***** Supplied records *****
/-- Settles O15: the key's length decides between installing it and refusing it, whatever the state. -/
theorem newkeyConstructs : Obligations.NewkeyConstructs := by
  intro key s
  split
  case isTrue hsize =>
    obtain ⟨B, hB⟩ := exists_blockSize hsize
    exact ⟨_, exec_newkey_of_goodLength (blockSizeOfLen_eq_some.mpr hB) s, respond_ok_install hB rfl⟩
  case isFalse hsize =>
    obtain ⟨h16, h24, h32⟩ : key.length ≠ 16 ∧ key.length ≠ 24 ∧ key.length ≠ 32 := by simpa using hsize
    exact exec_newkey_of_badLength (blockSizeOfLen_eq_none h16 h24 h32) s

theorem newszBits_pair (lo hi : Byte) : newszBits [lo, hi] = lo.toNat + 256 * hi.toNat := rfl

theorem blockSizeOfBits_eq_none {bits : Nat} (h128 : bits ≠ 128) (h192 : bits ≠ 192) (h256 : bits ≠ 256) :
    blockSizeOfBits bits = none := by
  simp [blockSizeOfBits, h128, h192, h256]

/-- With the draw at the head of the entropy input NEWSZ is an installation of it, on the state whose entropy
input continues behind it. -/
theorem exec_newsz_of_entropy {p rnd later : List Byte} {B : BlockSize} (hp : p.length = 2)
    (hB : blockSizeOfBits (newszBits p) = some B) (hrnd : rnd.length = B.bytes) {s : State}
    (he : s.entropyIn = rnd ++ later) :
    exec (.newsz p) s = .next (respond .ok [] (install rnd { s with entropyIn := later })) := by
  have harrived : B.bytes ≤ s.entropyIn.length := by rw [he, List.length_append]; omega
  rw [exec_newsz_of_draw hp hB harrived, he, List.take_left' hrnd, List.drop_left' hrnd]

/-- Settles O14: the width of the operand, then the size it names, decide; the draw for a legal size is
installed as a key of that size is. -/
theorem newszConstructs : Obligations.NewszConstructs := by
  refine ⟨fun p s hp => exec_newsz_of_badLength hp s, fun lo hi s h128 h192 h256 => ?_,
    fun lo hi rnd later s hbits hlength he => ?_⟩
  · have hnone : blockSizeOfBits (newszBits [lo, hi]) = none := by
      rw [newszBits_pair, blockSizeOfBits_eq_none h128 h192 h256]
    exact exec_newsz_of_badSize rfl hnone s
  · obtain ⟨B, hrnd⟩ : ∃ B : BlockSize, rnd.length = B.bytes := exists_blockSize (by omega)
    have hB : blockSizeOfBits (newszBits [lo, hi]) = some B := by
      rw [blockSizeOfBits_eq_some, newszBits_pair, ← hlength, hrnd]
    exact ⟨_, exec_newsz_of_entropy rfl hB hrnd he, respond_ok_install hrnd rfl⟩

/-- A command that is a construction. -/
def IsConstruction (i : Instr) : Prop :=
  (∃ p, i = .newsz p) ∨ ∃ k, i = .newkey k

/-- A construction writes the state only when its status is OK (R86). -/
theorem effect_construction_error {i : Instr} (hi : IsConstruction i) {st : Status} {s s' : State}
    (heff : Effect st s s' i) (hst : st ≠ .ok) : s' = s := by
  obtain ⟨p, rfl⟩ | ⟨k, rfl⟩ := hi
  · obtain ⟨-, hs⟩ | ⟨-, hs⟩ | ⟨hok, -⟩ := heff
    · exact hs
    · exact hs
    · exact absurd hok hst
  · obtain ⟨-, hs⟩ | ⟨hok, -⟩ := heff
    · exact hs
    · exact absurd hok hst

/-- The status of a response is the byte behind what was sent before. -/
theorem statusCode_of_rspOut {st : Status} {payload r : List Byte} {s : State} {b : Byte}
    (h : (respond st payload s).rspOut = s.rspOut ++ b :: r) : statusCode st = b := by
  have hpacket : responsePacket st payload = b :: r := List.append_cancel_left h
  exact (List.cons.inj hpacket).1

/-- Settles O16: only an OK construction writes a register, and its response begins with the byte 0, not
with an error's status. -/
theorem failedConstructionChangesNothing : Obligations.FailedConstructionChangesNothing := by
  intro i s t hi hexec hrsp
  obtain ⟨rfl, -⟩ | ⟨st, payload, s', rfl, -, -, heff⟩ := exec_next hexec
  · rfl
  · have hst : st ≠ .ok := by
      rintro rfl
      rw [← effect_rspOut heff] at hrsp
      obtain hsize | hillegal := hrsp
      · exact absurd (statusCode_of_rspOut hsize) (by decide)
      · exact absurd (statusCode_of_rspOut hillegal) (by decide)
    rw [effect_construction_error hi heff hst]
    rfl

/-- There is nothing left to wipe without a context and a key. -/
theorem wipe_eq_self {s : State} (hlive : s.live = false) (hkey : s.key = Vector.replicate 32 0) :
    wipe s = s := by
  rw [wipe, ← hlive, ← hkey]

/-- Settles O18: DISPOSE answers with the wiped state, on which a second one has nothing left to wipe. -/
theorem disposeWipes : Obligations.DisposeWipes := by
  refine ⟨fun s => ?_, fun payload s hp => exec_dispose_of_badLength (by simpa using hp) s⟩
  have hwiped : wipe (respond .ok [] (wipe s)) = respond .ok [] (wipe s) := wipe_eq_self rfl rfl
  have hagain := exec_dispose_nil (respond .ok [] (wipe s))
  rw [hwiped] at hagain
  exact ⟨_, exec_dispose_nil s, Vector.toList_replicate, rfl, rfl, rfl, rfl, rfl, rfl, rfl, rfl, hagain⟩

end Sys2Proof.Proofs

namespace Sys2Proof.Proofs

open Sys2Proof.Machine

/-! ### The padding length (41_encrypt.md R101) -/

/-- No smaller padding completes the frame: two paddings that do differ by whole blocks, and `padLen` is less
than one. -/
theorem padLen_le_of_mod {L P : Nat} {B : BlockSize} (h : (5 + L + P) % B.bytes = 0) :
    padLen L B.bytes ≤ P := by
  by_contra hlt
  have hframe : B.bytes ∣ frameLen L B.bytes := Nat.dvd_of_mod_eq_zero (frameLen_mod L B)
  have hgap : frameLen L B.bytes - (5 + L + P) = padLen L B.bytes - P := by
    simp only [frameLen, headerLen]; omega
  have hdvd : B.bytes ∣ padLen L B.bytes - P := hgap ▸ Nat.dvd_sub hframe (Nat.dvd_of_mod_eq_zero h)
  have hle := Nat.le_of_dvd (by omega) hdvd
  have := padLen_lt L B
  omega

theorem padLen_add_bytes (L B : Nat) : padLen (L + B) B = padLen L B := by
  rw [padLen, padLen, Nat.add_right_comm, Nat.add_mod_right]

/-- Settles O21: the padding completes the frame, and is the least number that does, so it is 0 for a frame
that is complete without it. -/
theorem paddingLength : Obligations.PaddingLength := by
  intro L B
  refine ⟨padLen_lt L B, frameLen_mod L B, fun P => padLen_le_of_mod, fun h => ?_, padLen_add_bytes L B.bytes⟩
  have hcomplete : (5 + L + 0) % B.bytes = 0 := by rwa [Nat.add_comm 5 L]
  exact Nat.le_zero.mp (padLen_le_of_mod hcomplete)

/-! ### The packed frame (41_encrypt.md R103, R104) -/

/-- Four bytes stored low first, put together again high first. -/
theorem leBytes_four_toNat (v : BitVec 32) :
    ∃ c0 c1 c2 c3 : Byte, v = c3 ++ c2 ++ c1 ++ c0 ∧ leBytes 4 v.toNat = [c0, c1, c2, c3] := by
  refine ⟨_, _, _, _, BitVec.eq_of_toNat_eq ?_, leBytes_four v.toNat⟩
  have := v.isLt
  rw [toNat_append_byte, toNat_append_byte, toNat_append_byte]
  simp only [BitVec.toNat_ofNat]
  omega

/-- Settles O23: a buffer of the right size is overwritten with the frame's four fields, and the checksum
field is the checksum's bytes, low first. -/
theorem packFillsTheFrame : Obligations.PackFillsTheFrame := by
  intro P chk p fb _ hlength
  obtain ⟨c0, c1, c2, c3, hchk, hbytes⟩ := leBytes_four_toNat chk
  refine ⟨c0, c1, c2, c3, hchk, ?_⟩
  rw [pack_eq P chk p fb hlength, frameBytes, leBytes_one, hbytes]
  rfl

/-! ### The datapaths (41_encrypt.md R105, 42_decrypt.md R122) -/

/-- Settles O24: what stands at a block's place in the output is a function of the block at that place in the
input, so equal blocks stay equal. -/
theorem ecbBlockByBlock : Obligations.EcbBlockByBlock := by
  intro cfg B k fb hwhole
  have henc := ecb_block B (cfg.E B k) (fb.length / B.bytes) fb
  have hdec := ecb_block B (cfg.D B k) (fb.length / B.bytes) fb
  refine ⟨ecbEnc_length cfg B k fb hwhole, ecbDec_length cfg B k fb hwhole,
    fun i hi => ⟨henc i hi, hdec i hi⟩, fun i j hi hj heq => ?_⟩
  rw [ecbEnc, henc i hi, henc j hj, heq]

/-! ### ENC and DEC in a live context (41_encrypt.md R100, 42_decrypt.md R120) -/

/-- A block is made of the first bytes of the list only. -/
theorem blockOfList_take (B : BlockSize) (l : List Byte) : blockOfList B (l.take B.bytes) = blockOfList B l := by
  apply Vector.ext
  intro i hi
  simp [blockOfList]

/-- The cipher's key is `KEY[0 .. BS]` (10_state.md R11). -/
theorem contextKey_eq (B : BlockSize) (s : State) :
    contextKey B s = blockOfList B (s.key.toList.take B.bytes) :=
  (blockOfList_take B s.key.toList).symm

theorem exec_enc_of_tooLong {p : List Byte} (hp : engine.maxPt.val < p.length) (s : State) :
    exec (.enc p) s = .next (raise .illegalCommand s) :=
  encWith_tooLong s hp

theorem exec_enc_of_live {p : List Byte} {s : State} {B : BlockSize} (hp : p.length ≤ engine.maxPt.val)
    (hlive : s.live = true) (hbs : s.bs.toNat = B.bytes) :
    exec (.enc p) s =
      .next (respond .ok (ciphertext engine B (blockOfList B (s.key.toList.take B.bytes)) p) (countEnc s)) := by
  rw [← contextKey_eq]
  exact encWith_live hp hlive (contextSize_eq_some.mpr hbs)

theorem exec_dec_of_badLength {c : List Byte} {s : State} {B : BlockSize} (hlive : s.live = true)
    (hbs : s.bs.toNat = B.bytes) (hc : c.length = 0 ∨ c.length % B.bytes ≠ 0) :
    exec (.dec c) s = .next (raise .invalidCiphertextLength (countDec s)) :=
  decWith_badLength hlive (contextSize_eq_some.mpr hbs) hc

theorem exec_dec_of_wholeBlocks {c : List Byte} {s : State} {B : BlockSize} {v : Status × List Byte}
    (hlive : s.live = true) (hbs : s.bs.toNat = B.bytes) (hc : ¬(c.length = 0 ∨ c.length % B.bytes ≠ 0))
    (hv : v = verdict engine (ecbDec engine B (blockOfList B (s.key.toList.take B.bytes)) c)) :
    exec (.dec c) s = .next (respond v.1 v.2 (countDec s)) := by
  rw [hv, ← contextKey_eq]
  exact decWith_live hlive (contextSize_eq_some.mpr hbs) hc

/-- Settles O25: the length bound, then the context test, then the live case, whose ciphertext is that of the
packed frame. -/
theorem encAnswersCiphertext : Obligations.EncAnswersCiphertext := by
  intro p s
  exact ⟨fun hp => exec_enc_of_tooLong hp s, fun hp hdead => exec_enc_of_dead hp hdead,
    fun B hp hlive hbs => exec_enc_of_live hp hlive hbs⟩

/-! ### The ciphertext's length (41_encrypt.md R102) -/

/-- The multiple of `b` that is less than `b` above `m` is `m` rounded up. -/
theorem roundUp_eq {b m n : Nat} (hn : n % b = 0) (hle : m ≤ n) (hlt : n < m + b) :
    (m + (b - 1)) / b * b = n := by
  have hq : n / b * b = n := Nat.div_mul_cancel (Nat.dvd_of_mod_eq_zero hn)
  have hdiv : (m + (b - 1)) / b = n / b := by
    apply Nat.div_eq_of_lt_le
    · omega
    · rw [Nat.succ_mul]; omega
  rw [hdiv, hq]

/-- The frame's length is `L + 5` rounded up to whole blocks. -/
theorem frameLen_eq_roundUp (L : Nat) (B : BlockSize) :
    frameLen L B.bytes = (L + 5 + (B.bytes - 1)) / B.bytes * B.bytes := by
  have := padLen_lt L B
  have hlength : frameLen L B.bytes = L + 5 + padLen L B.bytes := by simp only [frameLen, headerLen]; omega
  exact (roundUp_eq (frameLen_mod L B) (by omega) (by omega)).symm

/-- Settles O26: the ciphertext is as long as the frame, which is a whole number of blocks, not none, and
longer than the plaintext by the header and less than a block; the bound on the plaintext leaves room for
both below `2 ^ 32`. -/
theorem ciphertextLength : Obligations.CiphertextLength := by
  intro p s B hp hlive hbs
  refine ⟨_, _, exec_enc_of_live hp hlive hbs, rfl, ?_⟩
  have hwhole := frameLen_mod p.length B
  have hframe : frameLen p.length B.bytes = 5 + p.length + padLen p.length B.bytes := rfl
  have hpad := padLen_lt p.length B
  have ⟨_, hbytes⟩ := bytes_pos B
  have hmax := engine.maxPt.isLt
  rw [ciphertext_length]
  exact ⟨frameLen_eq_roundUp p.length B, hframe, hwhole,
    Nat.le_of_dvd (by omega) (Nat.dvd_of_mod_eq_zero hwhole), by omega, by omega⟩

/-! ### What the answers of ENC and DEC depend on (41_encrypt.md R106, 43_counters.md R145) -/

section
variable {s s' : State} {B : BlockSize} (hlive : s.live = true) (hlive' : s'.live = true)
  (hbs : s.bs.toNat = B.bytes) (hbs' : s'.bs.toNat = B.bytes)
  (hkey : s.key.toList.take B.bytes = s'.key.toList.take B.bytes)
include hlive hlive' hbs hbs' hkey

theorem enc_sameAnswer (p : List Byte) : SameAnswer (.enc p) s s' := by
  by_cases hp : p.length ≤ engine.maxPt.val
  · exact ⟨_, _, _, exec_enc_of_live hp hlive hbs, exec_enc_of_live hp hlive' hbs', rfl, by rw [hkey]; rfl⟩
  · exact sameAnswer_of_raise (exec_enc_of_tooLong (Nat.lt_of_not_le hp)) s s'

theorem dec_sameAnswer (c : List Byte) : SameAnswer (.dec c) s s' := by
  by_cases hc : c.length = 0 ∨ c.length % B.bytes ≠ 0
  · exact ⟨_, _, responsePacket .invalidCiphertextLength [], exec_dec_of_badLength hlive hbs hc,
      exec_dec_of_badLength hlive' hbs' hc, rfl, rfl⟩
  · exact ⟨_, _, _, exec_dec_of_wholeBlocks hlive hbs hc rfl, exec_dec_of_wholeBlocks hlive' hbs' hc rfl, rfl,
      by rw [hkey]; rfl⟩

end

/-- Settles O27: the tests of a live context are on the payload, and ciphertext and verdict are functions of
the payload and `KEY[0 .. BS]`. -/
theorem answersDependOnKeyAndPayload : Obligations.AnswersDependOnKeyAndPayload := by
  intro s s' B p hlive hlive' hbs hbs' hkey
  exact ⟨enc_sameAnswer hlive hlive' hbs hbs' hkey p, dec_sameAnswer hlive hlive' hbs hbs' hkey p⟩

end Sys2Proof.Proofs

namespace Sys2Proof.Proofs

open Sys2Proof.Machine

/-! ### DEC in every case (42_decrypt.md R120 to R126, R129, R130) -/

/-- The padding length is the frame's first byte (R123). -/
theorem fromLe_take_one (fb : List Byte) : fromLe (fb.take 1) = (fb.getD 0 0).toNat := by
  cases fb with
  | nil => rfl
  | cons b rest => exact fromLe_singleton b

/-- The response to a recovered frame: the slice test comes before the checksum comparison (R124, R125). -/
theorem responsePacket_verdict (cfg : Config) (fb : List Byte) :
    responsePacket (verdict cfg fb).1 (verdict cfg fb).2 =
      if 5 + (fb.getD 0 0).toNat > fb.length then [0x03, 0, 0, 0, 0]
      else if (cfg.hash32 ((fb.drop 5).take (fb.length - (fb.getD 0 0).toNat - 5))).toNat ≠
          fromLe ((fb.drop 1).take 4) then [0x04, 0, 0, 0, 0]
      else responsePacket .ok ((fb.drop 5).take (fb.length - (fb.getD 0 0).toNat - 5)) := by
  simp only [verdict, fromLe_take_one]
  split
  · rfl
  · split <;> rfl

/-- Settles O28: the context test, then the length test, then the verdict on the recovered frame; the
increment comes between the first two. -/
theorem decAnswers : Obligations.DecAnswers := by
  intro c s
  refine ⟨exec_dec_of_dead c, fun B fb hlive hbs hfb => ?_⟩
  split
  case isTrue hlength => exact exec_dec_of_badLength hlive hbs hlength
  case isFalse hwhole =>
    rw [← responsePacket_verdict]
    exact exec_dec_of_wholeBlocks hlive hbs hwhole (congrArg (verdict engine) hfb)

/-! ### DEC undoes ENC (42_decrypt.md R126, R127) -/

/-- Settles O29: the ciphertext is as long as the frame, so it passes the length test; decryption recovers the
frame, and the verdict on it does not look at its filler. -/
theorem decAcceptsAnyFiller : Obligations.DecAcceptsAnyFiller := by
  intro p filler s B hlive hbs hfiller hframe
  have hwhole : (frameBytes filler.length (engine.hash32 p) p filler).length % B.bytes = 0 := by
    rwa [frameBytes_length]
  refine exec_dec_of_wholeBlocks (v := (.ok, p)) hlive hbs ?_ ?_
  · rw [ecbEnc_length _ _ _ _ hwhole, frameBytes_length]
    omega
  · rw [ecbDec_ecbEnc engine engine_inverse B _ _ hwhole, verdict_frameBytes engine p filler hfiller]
*****
Both end lines included, restate word for word the lines above from the line with "exact exec_newsz_of_badSize rfl hnone s" to the line with "a construction. -/", and nothing else.

    exact exec_newsz_of_badSize rfl hnone s
  · obtain ⟨B, hrnd⟩ : ∃ B : BlockSize, rnd.length = B.bytes := exists_blockSize (by omega)
    have hB : blockSizeOfBits (newszBits [lo, hi]) = some B := by
      rw [blockSizeOfBits_eq_some, newszBits_pair, ← hlength, hrnd]
    exact ⟨_, exec_newsz_of_entropy rfl hB hrnd he, respond_ok_install hrnd rfl⟩

/-- A command that is a construction. -/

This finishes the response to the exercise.